# 93 Cadillac Fleetwood vinyl top removal



## 64Trade (Oct 27, 2006)

I want to remove the vinyl top from my 93 fleetwood. Once I remove it, do I just put on a new molding for the back window? I can feel there is no molding under the top. Anything else I should know?

I'm removing it because I don't like it, I want some flaked out patterns there


----------



## CYCLON3 (Mar 9, 2007)

ttt


----------



## Badass94Cad (Jun 6, 2003)

From people I know who have removed those vinyl tops, there are all sorts of holes that will need to be filled.


----------



## 64Trade (Oct 27, 2006)

Does anyone have a pic of how a fleetwood looks without the vinyl top on? I need a pic of the moldings around the whole rear window. especially the bottom of the rear window with the trunk open.
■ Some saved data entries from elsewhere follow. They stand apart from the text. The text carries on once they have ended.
/-- The lane set: opcode and bits [23:0] (R222, R236). -/
def decodeLane (op : Nat) (x : BitVec 24) : Except DecErr Instr :=
  match op with
  | 0x00 => fields (some (.addLane (LDst.ofCode (x.extractLsb' 16 8)) (Opnd.ofCode (x.extractLsb' 8 8)) (Opnd.ofCode (x.extractLsb' 0 8))))
  | 0x01 => fields (some (.subLane (LDst.ofCode (x.extractLsb' 16 8)) (Opnd.ofCode (x.extractLsb' 8 8)) (Opnd.ofCode (x.extractLsb' 0 8))))
  | 0x02 => fields (some (.mulLane (LDst.ofCode (x.extractLsb' 16 8)) (Opnd.ofCode (x.extractLsb' 8 8)) (Opnd.ofCode (x.extractLsb' 0 8))))
  | 0x03 => fields (some (.mulhLane (LDst.ofCode (x.extractLsb' 16 8)) (Opnd.ofCode (x.extractLsb' 8 8)) (Opnd.ofCode (x.extractLsb' 0 8))))
  | 0x04 => fields (some (.mulhuLane (LDst.ofCode (x.extractLsb' 16 8)) (Opnd.ofCode (x.extractLsb' 8 8)) (Opnd.ofCode (x.extractLsb' 0 8))))
  | 0x05 => fields (some (.mad (LDst.ofCode (x.extractLsb' 16 8)) (Opnd.ofCode (x.extractLsb' 8 8)) (Opnd.ofCode (x.extractLsb' 0 8))))
  | 0x06 => fields (some (.andLane (LDst.ofCode (x.extractLsb' 16 8)) (Opnd.ofCode (x.extractLsb' 8 8)) (Opnd.ofCode (x.extractLsb' 0 8))))
  | 0x07 => fields (some (.orLane (LDst.ofCode (x.extractLsb' 16 8)) (Opnd.ofCode (x.extractLsb' 8 8)) (Opnd.ofCode (x.extractLsb' 0 8))))
  | 0x08 => fields (some (.xorLane (LDst.ofCode (x.extractLsb' 16 8)) (Opnd.ofCode (x.extractLsb' 8 8)) (Opnd.ofCode (x.extractLsb' 0 8))))
  | 0x09 => fields (some (.andnLane (LDst.ofCode (x.extractLsb' 16 8)) (Opnd.ofCode (x.extractLsb' 8 8)) (Opnd.ofCode (x.extractLsb' 0 8))))
  | 0x0A => fields (some (.shlLane (LDst.ofCode (x.extractLsb' 16 8)) (Opnd.ofCode (x.extractLsb' 8 8)) (Opnd.ofCode (x.extractLsb' 0 8))))
  | 0x0B => fields (some (.shrLane (LDst.ofCode (x.extractLsb' 16 8)) (Opnd.ofCode (x.extractLsb' 8 8)) (Opnd.ofCode (x.extractLsb' 0 8))))
  | 0x0C => fields (some (.sarLane (LDst.ofCode (x.extractLsb' 16 8)) (Opnd.ofCode (x.extractLsb' 8 8)) (Opnd.ofCode (x.extractLsb' 0 8))))
  | 0x0D => fields (some (.rolLane (LDst.ofCode (x.extractLsb' 16 8)) (Opnd.ofCode (x.extractLsb' 8 8)) (Opnd.ofCode (x.extractLsb' 0 8))))
  | 0x0E => fields (some (.minLane (LDst.ofCode (x.extractLsb' 16 8)) (Opnd.ofCode (x.extractLsb' 8 8)) (Opnd.ofCode (x.extractLsb' 0 8))))
  | 0x0F => fields (some (.maxLane (LDst.ofCode (x.extractLsb' 16 8)) (Opnd.ofCode (x.extractLsb' 8 8)) (Opnd.ofCode (x.extractLsb' 0 8))))
  | 0x10 => fields (some (.minuLane (LDst.ofCode (x.extractLsb' 16 8)) (Opnd.ofCode (x.extractLsb' 8 8)) (Opnd.ofCode (x.extractLsb' 0 8))))
  | 0x11 => fields (some (.maxuLane (LDst.ofCode (x.extractLsb' 16 8)) (Opnd.ofCode (x.extractLsb' 8 8)) (Opnd.ofCode (x.extractLsb' 0 8))))
  | 0x12 => fields (chk ((x.extractLsb' 0 8) == 164#8) (some (.clzLane (LDst.ofCode (x.extractLsb' 16 8)) (Opnd.ofCode (x.extractLsb' 8 8)))))
  | 0x13 => fields (chk ((x.extractLsb' 0 8) == 164#8) (some (.popcLane (LDst.ofCode (x.extractLsb' 16 8)) (Opnd.ofCode (x.extractLsb' 8 8)))))
  | 0x14 => fields (chk ((x.extractLsb' 0 8) == 164#8) (some (.brev (LDst.ofCode (x.extractLsb' 16 8)) (Opnd.ofCode (x.extractLsb' 8 8)))))
  | 0x15 => fields (some (.bfeLane (LDst.ofCode (x.extractLsb' 16 8)) (Opnd.ofCode (x.extractLsb' 8 8)) (Opnd.ofCode (x.extractLsb' 0 8))))
  | 0x16 => fields (some (.bfiLane (LDst.ofCode (x.extractLsb' 16 8)) (Opnd.ofCode (x.extractLsb' 8 8)) (Opnd.ofCode (x.extractLsb' 0 8))))
  | 0x17 => fields (some (.selLane ((x.extractLsb' 17 7)) ((x.extractLsb' 10 7)) ((x.extractLsb' 3 7)) ((x.extractLsb' 0 3))))
  | 0x18 => fields (some (.addc ((x.extractLsb' 17 7)) ((x.extractLsb' 10 7)) ((x.extractLsb' 3 7)) ((x.extractLsb' 0 3))))
  | 0x19 => fields (some (.subb ((x.extractLsb' 17 7)) ((x.extractLsb' 10 7)) ((x.extractLsb' 3 7)) ((x.extractLsb' 0 3))))
  | 0x1A => fields (some (.madc ((x.extractLsb' 17 7)) ((x.extractLsb' 10 7)) ((x.extractLsb' 3 7)) ((x.extractLsb' 0 3))))
  | 0x1B => fields ((Comb.ofCode? (x.extractLsb' 19 2)).bind (fun m => (ICond.ofCode? (x.extractLsb' 16 3)).bind (fun c => some (.cmpLane ((x.extractLsb' 21 3)) m c (Opnd.ofCode (x.extractLsb' 8 8)) (Opnd.ofCode (x.extractLsb' 0 8))))))
  | 0x1C => fields (chk ((x.extractLsb' 20 1) == 0#1) (chk ((x.extractLsb' 11 5) == 0#5) (chk ((x.extractLsb' 3 5) == 0#5) (some (.plog ((x.extractLsb' 21 3)) ((x.extractLsb' 16 4)) ((x.extractLsb' 8 3)) ((x.extractLsb' 0 3)))))))
  | 0x1D => fields (some (.moviLane (LDst.ofCode (x.extractLsb' 16 8)) ((x.extractLsb' 0 16))))
  | 0x1E => fields (some (.movhiLane (LDst.ofCode (x.extractLsb' 16 8)) ((x.extractLsb' 0 16))))
  | 0x1F => fields (some (.addiLane (LDst.ofCode (x.extractLsb' 16 8)) ((x.extractLsb' 0 16))))
  | 0x20 => fields (some (.fadd (LDst.ofCode (x.extractLsb' 16 8)) (Opnd.ofCode (x.extractLsb' 8 8)) (Opnd.ofCode (x.extractLsb' 0 8))))
  | 0x21 => fields (some (.fsub (LDst.ofCode (x.extractLsb' 16 8)) (Opnd.ofCode (x.extractLsb' 8 8)) (Opnd.ofCode (x.extractLsb' 0 8))))
  | 0x22 => fields (some (.fmul (LDst.ofCode (x.extractLsb' 16 8)) (Opnd.ofCode (x.extractLsb' 8 8)) (Opnd.ofCode (x.extractLsb' 0 8))))
  | 0x23 => fields (some (.fma (LDst.ofCode (x.extractLsb' 16 8)) (Opnd.ofCode (x.extractLsb' 8 8)) (Opnd.ofCode (x.extractLsb' 0 8))))
  | 0x24 => fields (some (.fmin (LDst.ofCode (x.extractLsb' 16 8)) (Opnd.ofCode (x.extractLsb' 8 8)) (Opnd.ofCode (x.extractLsb' 0 8))))
  | 0x25 => fields (some (.fmax (LDst.ofCode (x.extractLsb' 16 8)) (Opnd.ofCode (x.extractLsb' 8 8)) (Opnd.ofCode (x.extractLsb' 0 8))))
  | 0x26 => fields ((Comb.ofCode? (x.extractLsb' 19 2)).bind (fun m => some (.fcmp ((x.extractLsb' 21 3)) m (FCond.ofCode (x.extractLsb' 16 3)) (Opnd.ofCode (x.extractLsb' 8 8)) (Opnd.ofCode (x.extractLsb' 0 8)))))
  | 0x27 => fields ((Comb.ofCode? (x.extractLsb' 19 2)).bind (fun m => chk ((x.extractLsb' 16 3) == 0#3) (some (.fclass ((x.extractLsb' 21 3)) m (Opnd.ofCode (x.extractLsb' 8 8)) (Opnd.ofCode (x.extractLsb' 0 8))))))
  | 0x28 => fields (chk ((x.extractLsb' 2 6) == 0#6) (some (.frnd (LDst.ofCode (x.extractLsb' 16 8)) (Opnd.ofCode (x.extractLsb' 8 8)) (Rm.ofCode (x.extractLsb' 0 2)))))
  | 0x29 => fields ((NTy.ofCode? (x.extractLsb' 3 3)).bind (fun src => (NTy.ofCode? (x.extractLsb' 0 3)).bind (fun dst => chkCvt (Rm.ofCode (x.extractLsb' 6 2)) src dst (some (.cvt (LDst.ofCode (x.extractLsb' 16 8)) (Opnd.ofCode (x.extractLsb' 8 8)) (Rm.ofCode (x.extractLsb' 6 2)) src dst)))))
  | 0x2A => fields (chk ((x.extractLsb' 0 8) == 164#8) (some (.rcp (LDst.ofCode (x.extractLsb' 16 8)) (Opnd.ofCode (x.extractLsb' 8 8)))))
  | 0x2B => fields (chk ((x.extractLsb' 0 8) == 164#8) (some (.rsq (LDst.ofCode (x.extractLsb' 16 8)) (Opnd.ofCode (x.extractLsb' 8 8)))))
  | 0x2C => fields (chk ((x.extractLsb' 0 8) == 164#8) (some (.sqrt (LDst.ofCode (x.extractLsb' 16 8)) (Opnd.ofCode (x.extractLsb' 8 8)))))
  | 0x2D => fields (chk ((x.extractLsb' 0 8) == 164#8) (some (.exp2 (LDst.ofCode (x.extractLsb' 16 8)) (Opnd.ofCode (x.extractLsb' 8 8)))))
  | 0x2E => fields (chk ((x.extractLsb' 0 8) == 164#8) (some (.log2 (LDst.ofCode (x.extractLsb' 16 8)) (Opnd.ofCode (x.extractLsb' 8 8)))))
  | 0x2F => fields (chk ((x.extractLsb' 0 8) == 164#8) (some (.sin (LDst.ofCode (x.extractLsb' 16 8)) (Opnd.ofCode (x.extractLsb' 8 8)))))
  | 0x30 => fields (chk ((x.extractLsb' 0 8) == 164#8) (some (.cos (LDst.ofCode (x.extractLsb' 16 8)) (Opnd.ofCode (x.extractLsb' 8 8)))))
  | 0x31 => fields (chk ((x.extractLsb' 0 8) == 164#8) (some (.tanh (LDst.ofCode (x.extractLsb' 16 8)) (Opnd.ofCode (x.extractLsb' 8 8)))))
  | 0x32 => fields (chk ((x.extractLsb' 1 2) == 0#2) (some (.padd ((x.extractLsb' 17 7)) ((x.extractLsb' 10 7)) ((x.extractLsb' 3 7)) ((x.extractLsb' 0 1) == 1#1))))
  | 0x33 => fields (chk ((x.extractLsb' 1 2) == 0#2) (some (.pmul ((x.extractLsb' 17 7)) ((x.extractLsb' 10 7)) ((x.extractLsb' 3 7)) ((x.extractLsb' 0 1) == 1#1))))
  | 0x34 => fields (chk ((x.extractLsb' 1 2) == 0#2) (some (.pfma ((x.extractLsb' 17 7)) ((x.extractLsb' 10 7)) ((x.extractLsb' 3 7)) ((x.extractLsb' 0 1) == 1#1))))
  | 0x35 => fields (chk ((x.extractLsb' 1 2) == 0#2) (some (.pmax ((x.extractLsb' 17 7)) ((x.extractLsb' 10 7)) ((x.extractLsb' 3 7)) ((x.extractLsb' 0 1) == 1#1))))
  | 0x36 => fields (some (.fscl (LDst.ofCode (x.extractLsb' 16 8)) (Opnd.ofCode (x.extractLsb' 8 8)) (Opnd.ofCode (x.extractLsb' 0 8))))
  | 0x37 => fields (chk ((x.extractLsb' 3 5) == 0#5) ((DxFmt.ofCode? (x.extractLsb' 0 2)).bind (fun fmt => some (.dxpack (LDst.ofCode (x.extractLsb' 16 8)) (Opnd.ofCode (x.extractLsb' 8 8)) ((x.extractLsb' 2 1) == 1#1) fmt))))
  | 0x38 => fields (chk ((x.extractLsb' 3 5) == 0#5) ((DxFmt.ofCode? (x.extractLsb' 0 2)).bind (fun fmt => some (.dxunpk (LDst.ofCode (x.extractLsb' 16 8)) (Opnd.ofCode (x.extractLsb' 8 8)) ((x.extractLsb' 2 1) == 1#1) fmt))))
  | 0x39 => fields (chk ((x.extractLsb' 2 6) == 0#6) ((DxFmt.ofCode? (x.extractLsb' 0 2)).bind (fun fmt => some (.dxexp (LDst.ofCode (x.extractLsb' 16 8)) (Opnd.ofCode (x.extractLsb' 8 8)) fmt))))
  | 0x40 => fields (some (.shuf (LDst.ofCode (x.extractLsb' 16 8)) (Opnd.ofCode (x.extractLsb' 8 8)) (Opnd.ofCode (x.extractLsb' 0 8))))
  | 0x41 => fields (some (.lpush (LDst.ofCode (x.extractLsb' 16 8)) (Opnd.ofCode (x.extractLsb' 8 8)) (Opnd.ofCode (x.extractLsb' 0 8))))
  | 0x42 => fields (some (.bcast (LDst.ofCode (x.extractLsb' 16 8)) (Opnd.ofCode (x.extractLsb' 8 8)) (Opnd.ofCode (x.extractLsb' 0 8))))
  | 0x43 => fields (chk ((x.extractLsb' 4 4) == 0#4) (some (.lscan (LDst.ofCode (x.extractLsb' 16 8)) (Opnd.ofCode (x.extractLsb' 8 8)) ((x.extractLsb' 3 1) == 1#1) (ScanOp.ofCode (x.extractLsb' 0 3)))))
  | 0x44 => fields (chk ((x.extractLsb' 3 5) == 0#5) ((FScanOp.ofCode? (x.extractLsb' 0 2)).bind (fun op => some (.fscan (LDst.ofCode (x.extractLsb' 16 8)) (Opnd.ofCode (x.extractLsb' 8 8)) ((x.extractLsb' 2 1) == 1#1) op))))
  | 0x45 => fields (chk ((x.extractLsb' 4 4) == 0#4) ((RedOp.ofCode? (x.extractLsb' 0 4)).bind (fun op => some (.lred (LDst.ofCode (x.extractLsb' 16 8)) (Opnd.ofCode (x.extractLsb' 8 8)) op))))
  | 0x46 => fields (chk ((x.extractLsb' 18 3) == 0#3) ((VoteMode.ofCode? (x.extractLsb' 16 2)).bind (fun m => chk ((x.extractLsb' 11 5) == 0#5) (chk ((x.extractLsb' 0 8) == 0#8) (some (.vote ((x.extractLsb' 21 3)) m ((x.extractLsb' 8 3))))))))
  | 0x47 => fields (some (.rng (LDst.ofCode (x.extractLsb' 16 8)) (Opnd.ofCode (x.extractLsb' 8 8)) (Opnd.ofCode (x.extractLsb' 0 8))))
  | 0x48 => fields (chk ((x.extractLsb' 1 7) == 0#7) (some (.prefpop (LDst.ofCode (x.extractLsb' 16 8)) (Opnd.ofCode (x.extractLsb' 8 8)) ((x.extractLsb' 0 1) == 1#1))))
  | 0x50 => fields (chk ((x.extractLsb' 15 1) == 0#1) ((Ty.ofCode? (x.extractLsb' 6 3)).bind (fun ty => (MOrd.ofCode? (x.extractLsb' 0 6)).bind (fun o => some (.ldLane (LDst.ofCode (x.extractLsb' 16 8)) ((x.extractLsb' 9 6)) ty o)))))
  | 0x51 => fields (chk ((x.extractLsb' 15 1) == 0#1) ((Ty.ofStore? (x.extractLsb' 6 3)).bind (fun ty => (MOrd.ofCode? (x.extractLsb' 0 6)).bind (fun o => some (.stLane (Opnd.ofCode (x.extractLsb' 16 8)) ((x.extractLsb' 9 6)) ty o)))))
  | 0x52 => fields ((Ty.ofCode? (x.extractLsb' 6 3)).bind (fun ty => (MOrd.ofCode? (x.extractLsb' 0 6)).bind (fun o => some (.lds (LDst.ofCode (x.extractLsb' 16 8)) ((x.extractLsb' 9 7)) ty o))))
  | 0x53 => fields ((Ty.ofStore? (x.extractLsb' 6 3)).bind (fun ty => (MOrd.ofCode? (x.extractLsb' 0 6)).bind (fun o => some (.sts (Opnd.ofCode (x.extractLsb' 16 8)) ((x.extractLsb' 9 7)) ty o))))
  | 0x54 => fields (some (.aaddLane ((x.extractLsb' 17 7)) (LaAddr.ofCode (x.extractLsb' 10 7)) ((x.extractLsb' 3 7)) (Os.ofCode (x.extractLsb' 0 3))))
  | 0x55 => fields (some (.afadd ((x.extractLsb' 17 7)) (LaAddr.ofCode (x.extractLsb' 10 7)) ((x.extractLsb' 3 7)) (Os.ofCode (x.extractLsb' 0 3))))
  | 0x56 => fields (some (.amin ((x.extractLsb' 17 7)) (LaAddr.ofCode (x.extractLsb' 10 7)) ((x.extractLsb' 3 7)) (Os.ofCode (x.extractLsb' 0 3))))
  | 0x57 => fields (some (.amaxLane ((x.extractLsb' 17 7)) (LaAddr.ofCode (x.extractLsb' 10 7)) ((x.extractLsb' 3 7)) (Os.ofCode (x.extractLsb' 0 3))))
  | 0x58 => fields (some (.aminu ((x.extractLsb' 17 7)) (LaAddr.ofCode (x.extractLsb' 10 7)) ((x.extractLsb' 3 7)) (Os.ofCode (x.extractLsb' 0 3))))
  | 0x59 => fields (some (.amaxu ((x.extractLsb' 17 7)) (LaAddr.ofCode (x.extractLsb' 10 7)) ((x.extractLsb' 3 7)) (Os.ofCode (x.extractLsb' 0 3))))
  | 0x5A => fields (some (.aand ((x.extractLsb' 17 7)) (LaAddr.ofCode (x.extractLsb' 10 7)) ((x.extractLsb' 3 7)) (Os.ofCode (x.extractLsb' 0 3))))
  | 0x5B => fields (some (.aor ((x.extractLsb' 17 7)) (LaAddr.ofCode (x.extractLsb' 10 7)) ((x.extractLsb' 3 7)) (Os.ofCode (x.extractLsb' 0 3))))
  | 0x5C => fields (some (.axor ((x.extractLsb' 17 7)) (LaAddr.ofCode (x.extractLsb' 10 7)) ((x.extractLsb' 3 7)) (Os.ofCode (x.extractLsb' 0 3))))
  | 0x5D => fields (some (.axchgLane ((x.extractLsb' 17 7)) (LaAddr.ofCode (x.extractLsb' 10 7)) ((x.extractLsb' 3 7)) (Os.ofCode (x.extractLsb' 0 3))))
  | 0x5E => fields (some (.acasLane ((x.extractLsb' 17 7)) (LaAddr.ofCode (x.extractLsb' 10 7)) ((x.extractLsb' 3 7)) (Os.ofCode (x.extractLsb' 0 3))))
  | 0x60 => fields (chk ((x.extractLsb' 15 1) == 0#1) ((Ty.ofCode? (x.extractLsb' 6 3)).bind (fun ty => some (.sldLane (LDst.ofCode (x.extractLsb' 16 8)) ((x.extractLsb' 9 6)) ty ((x.extractLsb' 3 3)) ((x.extractLsb' 0 3))))))
  | 0x61 => fields (chk ((x.extractLsb' 15 1) == 0#1) ((Ty.ofStore? (x.extractLsb' 6 3)).bind (fun ty => chk ((x.extractLsb' 3 3) == 0#3) (some (.sstLane (Opnd.ofCode (x.extractLsb' 16 8)) ((x.extractLsb' 9 6)) ty ((x.extractLsb' 0 3)))))))
  | 0x62 => fields (chk ((x.extractLsb' 15 1) == 0#1) (chk ((x.extractLsb' 6 3) == 0#3) (chk ((x.extractLsb' 0 3) == 0#3) (some (.srankLane (LDst.ofCode (x.extractLsb' 16 8)) ((x.extractLsb' 9 6)) ((x.extractLsb' 3 3)))))))
  | 0x63 => fields (chk ((x.extractLsb' 15 1) == 0#1) (chk ((x.extractLsb' 6 3) == 0#3) (chk ((x.extractLsb' 3 3) == 0#3) (some (.sanchLane (LDst.ofCode (x.extractLsb' 16 8)) ((x.extractLsb' 9 6)) ((x.extractLsb' 0 3)))))))
  | 0x64 => fields (chk ((x.extractLsb' 0 7) == 0#7) (some (.sendLane (Opnd.ofCode (x.extractLsb' 16 8)) ((x.extractLsb' 10 6)) ((x.extractLsb' 8 2)) ((x.extractLsb' 7 1) == 1#1))))
  | 0x65 => fields (chk ((x.extractLsb' 0 7) == 0#7) (some (.recvLane (LDst.ofCode (x.extractLsb' 16 8)) ((x.extractLsb' 10 6)) ((x.extractLsb' 8 2)) ((x.extractLsb' 7 1) == 1#1))))
  | 0x66 => fields (chk ((x.extractLsb' 8 2) == 0#2) (chk ((x.extractLsb' 5 3) == 0#3) (some (.spawn (Opnd.ofCode (x.extractLsb' 16 8)) ((x.extractLsb' 10 6)) ((x.extractLsb' 4 1) == 1#1) ((x.extractLsb' 0 4))))))
  | 0x67 => fields (chk ((x.extractLsb' 15 1) == 0#1) ((Ty2.ofCode? (x.extractLsb' 6 3)).bind (fun ty => chk ((x.extractLsb' 3 3) == 0#3) (some (.saadd (Opnd.ofCode (x.extractLsb' 16 8)) ((x.extractLsb' 9 6)) ty ((x.extractLsb' 0 3)))))))
  | 0x68 => fields (chk ((x.extractLsb' 15 1) == 0#1) ((Ty2.ofCode? (x.extractLsb' 6 3)).bind (fun ty => chk ((x.extractLsb' 3 3) == 0#3) (some (.samin (Opnd.ofCode (x.extractLsb' 16 8)) ((x.extractLsb' 9 6)) ty ((x.extractLsb' 0 3)))))))
  | 0x69 => fields (chk ((x.extractLsb' 15 1) == 0#1) ((Ty2.ofCode? (x.extractLsb' 6 3)).bind (fun ty => chk ((x.extractLsb' 3 3) == 0#3) (some (.samax (Opnd.ofCode (x.extractLsb' 16 8)) ((x.extractLsb' 9 6)) ty ((x.extractLsb' 0 3)))))))
  | 0x6A => fields (chk ((x.extractLsb' 15 1) == 0#1) ((Ty2.ofCode? (x.extractLsb' 6 3)).bind (fun ty => chk ((x.extractLsb' 3 3) == 0#3) (some (.sacas (Opnd.ofCode (x.extractLsb' 16 8)) ((x.extractLsb' 9 6)) ty ((x.extractLsb' 0 3)))))))
  | 0x6B => fields (chk ((x.extractLsb' 15 1) == 0#1) ((Ty2.ofCode? (x.extractLsb' 6 3)).bind (fun ty => chk ((x.extractLsb' 3 3) == 0#3) (some (.saxchg (Opnd.ofCode (x.extractLsb' 16 8)) ((x.extractLsb' 9 6)) ty ((x.extractLsb' 0 3)))))))
  | _ => .error .reservedOpcode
I been removing the top using a scraper and goo gone, its fucking tough and taking a long time and it needs some holes filled and some body lines straightened out.


REAR WINDOW PICS W NO TOP - PLEAASSSSE!!!!!!!!


----------



## INDIVIDUALS TX RYDER (Jan 14, 2005)

you need a differemt seal.$$$$$$$$$$$$$$$$$$$$$$$$$$$$$$$$$$$$$$$$$$$$$$$$$$$$$$$$$$$$$$$$$$$$$$$$$$$$$$$$$$$$$$$$$$$$$$$$$$$$$$$$$$$$$$$$$$$$$$$$$$$$$$$$$$$$$$$$$$$$$$$$$$$$$$$$$$$$$$$$$$$$$$$$$$$$


----------



## 64Trade (Oct 27, 2006)

i think the rear window is completely different, i think its a little smaller if you dont have a vinyl top, cause its almost flush with the edge now. My friend went to the junkyard for a used back window and got it for $150 with the seal, im gonna go check around for it. the top is almost 100% off, shit took mad long and alot of fucking goo gone.


----------



## PICAZZO (Mar 1, 2006)

*pictures !!!*


----------



## MAYHEM (Mar 5, 2004)

HERE YOU GO FOKKERZ!!!!


----------



## SMLON83S (May 14, 2007)

did you put a new rear glass or just a rubber seal


----------



## Dog Leggin Lincoln (Jul 25, 2004)

they look so much better with out tops...im wanting to do the same to mine just wasnt sure what to do thanks everyone....if someone could post a pic of what it looks like after you scrape the old shit off


----------